(Source records)
++++++++++

@[simp] theorem Blk.pwrU_ft (b : Blk) (f : Pwr → Pwr) : (b.pwrU f).ft = b.ft := rfl
@[simp] theorem Blk.pwrU_free (b : Blk) (f : Pwr → Pwr) : (b.pwrU f).free = b.free := rfl
@[simp] theorem Blk.pwrU_out (b : Blk) (f : Pwr → Pwr) : (b.pwrU f).out = b.out := rfl
@[simp] theorem Blk.pwrU_readOut (b : Blk) (f : Pwr → Pwr) : (b.pwrU f).readOut = b.readOut := rfl
@[simp] theorem Blk.pwrU_mem (b : Blk) (f : Pwr → Pwr) : (b.pwrU f).mem = b.mem := rfl
@[simp] theorem Blk.pwrU_uncorr (b : Blk) (f : Pwr → Pwr) : (b.pwrU f).uncorr = b.uncorr := rfl
@[simp] theorem Blk.pwrU_own (b : Blk) (f : Pwr → Pwr) : (b.pwrU f).own = b.own := rfl
@[simp] theorem Blk.pwrU_pages (b : Blk) (f : Pwr → Pwr) : (b.pwrU f).pages = b.pages := rfl
@[simp] theorem Blk.pwrU_latches (b : Blk) (f : Pwr → Pwr) : (b.pwrU f).latches = b.latches := rfl
@[simp] theorem Blk.pwrU_chip (b : Blk) (f : Pwr → Pwr) : (b.pwrU f).chip = b.chip := rfl
@[simp] theorem Blk.pwrU_pwr (b : Blk) (f : Pwr → Pwr) : (b.pwrU f).pwr = f b.pwr := rfl
@[simp] theorem Blk.pwrU_sec (b : Blk) (f : Pwr → Pwr) : (b.pwrU f).sec = b.sec := rfl
@[simp] theorem Blk.pwrU_hlu (b : Blk) (f : Pwr → Pwr) : (b.pwrU f).hlu = b.hlu := rfl
@[simp] theorem Blk.pwrU_qfe (b : Blk) (f : Pwr → Pwr) : (b.pwrU f).qfe = b.qfe := rfl
@[simp] theorem Blk.pwrU_ctx (b : Blk) (f : Pwr → Pwr) : (b.pwrU f).ctx = b.ctx := rfl
@[simp] theorem Blk.pwrU_fen (b : Blk) (f : Pwr → Pwr) : (b.pwrU f).fen = b.fen := rfl
@[simp] theorem Blk.pwrU_evc (b : Blk) (f : Pwr → Pwr) : (b.pwrU f).evc = b.evc := rfl
@[simp] theorem Blk.pwrU_mbx (b : Blk) (f : Pwr → Pwr) : (b.pwrU f).mbx = b.mbx := rfl
@[simp] theorem Blk.pwrU_sch (b : Blk) (f : Pwr → Pwr) : (b.pwrU f).sch = b.sch := rfl
@[simp] theorem Blk.pwrU_mar (b : Blk) (f : Pwr → Pwr) : (b.pwrU f).mar = b.mar := rfl
@[simp] theorem Blk.pwrU_mdl (b : Blk) (f : Pwr → Pwr) : (b.pwrU f).mdl = b.mdl := rfl
@[simp] theorem Blk.pwrU_xlt (b : Blk) (f : Pwr → Pwr) : (b.pwrU f).xlt = b.xlt := rfl
@[simp] theorem Blk.pwrU_tre (b : Blk) (f : Pwr → Pwr) : (b.pwrU f).tre = b.tre := rfl
@[simp] theorem Blk.pwrU_bwr (b : Blk) (f : Pwr → Pwr) : (b.pwrU f).bwr = b.bwr := rfl
@[simp] theorem Blk.pwrU_lmf (b : Blk) (f : Pwr → Pwr) : (b.pwrU f).lmf = b.lmf := rfl
@[simp] theorem Blk.pwrU_rcv (b : Blk) (f : Pwr → Pwr) : (b.pwrU f).rcv = b.rcv := rfl
@[simp] theorem Blk.pwrU_trc (b : Blk) (f : Pwr → Pwr) : (b.pwrU f).trc = b.trc := rfl
@[simp] theorem Blk.pwrU_slices (b : Blk) (f : Pwr → Pwr) : (b.pwrU f).slices = b.slices := rfl
@[simp] theorem Blk.pwrU_partitions (b : Blk) (f : Pwr → Pwr) : (b.pwrU f).partitions = b.partitions := rfl
@[simp] theorem Blk.pwrU_contexts (b : Blk) (f : Pwr → Pwr) : (b.pwrU f).contexts = b.contexts := rfl
@[simp] theorem Blk.pwrU_queues (b : Blk) (f : Pwr → Pwr) : (b.pwrU f).queues = b.queues := rfl
@[simp] theorem Blk.pwrU_items (b : Blk) (f : Pwr → Pwr) : (b.pwrU f).items = b.items := rfl
@[simp] theorem Blk.pwrU_views (b : Blk) (f : Pwr → Pwr) : (b.pwrU f).views = b.views := rfl

@[simp] theorem Blk.hluU_ft (b : Blk) (f : Hlu → Hlu) : (b.hluU f).ft = b.ft := rfl
@[simp] theorem Blk.hluU_free (b : Blk) (f : Hlu → Hlu) : (b.hluU f).free = b.free := rfl
@[simp] theorem Blk.hluU_out (b : Blk) (f : Hlu → Hlu) : (b.hluU f).out = b.out := rfl
@[simp] theorem Blk.hluU_readOut (b : Blk) (f : Hlu → Hlu) : (b.hluU f).readOut = b.readOut := rfl
@[simp] theorem Blk.hluU_mem (b : Blk) (f : Hlu → Hlu) : (b.hluU f).mem = b.mem := rfl
@[simp] theorem Blk.hluU_uncorr (b : Blk) (f : Hlu → Hlu) : (b.hluU f).uncorr = b.uncorr := rfl
@[simp] theorem Blk.hluU_own (b : Blk) (f : Hlu → Hlu) : (b.hluU f).own = b.own := rfl
@[simp] theorem Blk.hluU_pages (b : Blk) (f : Hlu → Hlu) : (b.hluU f).pages = b.pages := rfl
@[simp] theorem Blk.hluU_latches (b : Blk) (f : Hlu → Hlu) : (b.hluU f).latches = b.latches := rfl
@[simp] theorem Blk.hluU_chip (b : Blk) (f : Hlu → Hlu) : (b.hluU f).chip = b.chip := rfl
@[simp] theorem Blk.hluU_pwr (b : Blk) (f : Hlu → Hlu) : (b.hluU f).pwr = b.pwr := rfl
@[simp] theorem Blk.hluU_sec (b : Blk) (f : Hlu → Hlu) : (b.hluU f).sec = b.sec := rfl
@[simp] theorem Blk.hluU_hlu (b : Blk) (f : Hlu → Hlu) : (b.hluU f).hlu = f b.hlu := rfl
@[simp] theorem Blk.hluU_qfe (b : Blk) (f : Hlu → Hlu) : (b.hluU f).qfe = b.qfe := rfl
@[simp] theorem Blk.hluU_ctx (b : Blk) (f : Hlu → Hlu) : (b.hluU f).ctx = b.ctx := rfl
@[simp] theorem Blk.hluU_fen (b : Blk) (f : Hlu → Hlu) : (b.hluU f).fen = b.fen := rfl
@[simp] theorem Blk.hluU_evc (b : Blk) (f : Hlu → Hlu) : (b.hluU f).evc = b.evc := rfl
@[simp] theorem Blk.hluU_mbx (b : Blk) (f : Hlu → Hlu) : (b.hluU f).mbx = b.mbx := rfl
@[simp] theorem Blk.hluU_sch (b : Blk) (f : Hlu → Hlu) : (b.hluU f).sch = b.sch := rfl
@[simp] theorem Blk.hluU_mar (b : Blk) (f : Hlu → Hlu) : (b.hluU f).mar = b.mar := rfl
@[simp] theorem Blk.hluU_mdl (b : Blk) (f : Hlu → Hlu) : (b.hluU f).mdl = b.mdl := rfl
@[simp] theorem Blk.hluU_xlt (b : Blk) (f : Hlu → Hlu) : (b.hluU f).xlt = b.xlt := rfl
@[simp] theorem Blk.hluU_tre (b : Blk) (f : Hlu → Hlu) : (b.hluU f).tre = b.tre := rfl
@[simp] theorem Blk.hluU_bwr (b : Blk) (f : Hlu → Hlu) : (b.hluU f).bwr = b.bwr := rfl
@[simp] theorem Blk.hluU_lmf (b : Blk) (f : Hlu → Hlu) : (b.hluU f).lmf = b.lmf := rfl
@[simp] theorem Blk.hluU_rcv (b : Blk) (f : Hlu → Hlu) : (b.hluU f).rcv = b.rcv := rfl
@[simp] theorem Blk.hluU_trc (b : Blk) (f : Hlu → Hlu) : (b.hluU f).trc = b.trc := rfl
@[simp] theorem Blk.hluU_slices (b : Blk) (f : Hlu → Hlu) : (b.hluU f).slices = b.slices := rfl
@[simp] theorem Blk.hluU_partitions (b : Blk) (f : Hlu → Hlu) : (b.hluU f).partitions = b.partitions := rfl
@[simp] theorem Blk.hluU_contexts (b : Blk) (f : Hlu → Hlu) : (b.hluU f).contexts = b.contexts := rfl
@[simp] theorem Blk.hluU_queues (b : Blk) (f : Hlu → Hlu) : (b.hluU f).queues = b.queues := rfl
@[simp] theorem Blk.hluU_items (b : Blk) (f : Hlu → Hlu) : (b.hluU f).items = b.items := rfl
@[simp] theorem Blk.hluU_views (b : Blk) (f : Hlu → Hlu) : (b.hluU f).views = b.views := rfl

++++++++++

- Prompt -
Reproduce exactly the entries above, limited to the lines from the one with "(b.hluU f).xlt = b.xlt := rfl" through the one with "(b.hluU f).rcv = b.rcv := rfl", both included.

- Task output -
@[simp] theorem Blk.hluU_xlt (b : Blk) (f : Hlu → Hlu) : (b.hluU f).xlt = b.xlt := rfl
@[simp] theorem Blk.hluU_tre (b : Blk) (f : Hlu → Hlu) : (b.hluU f).tre = b.tre := rfl
@[simp] theorem Blk.hluU_bwr (b : Blk) (f : Hlu → Hlu) : (b.hluU f).bwr = b.bwr := rfl
@[simp] theorem Blk.hluU_lmf (b : Blk) (f : Hlu → Hlu) : (b.hluU f).lmf = b.lmf := rfl
@[simp] theorem Blk.hluU_rcv (b : Blk) (f : Hlu → Hlu) : (b.hluU f).rcv = b.rcv := rfl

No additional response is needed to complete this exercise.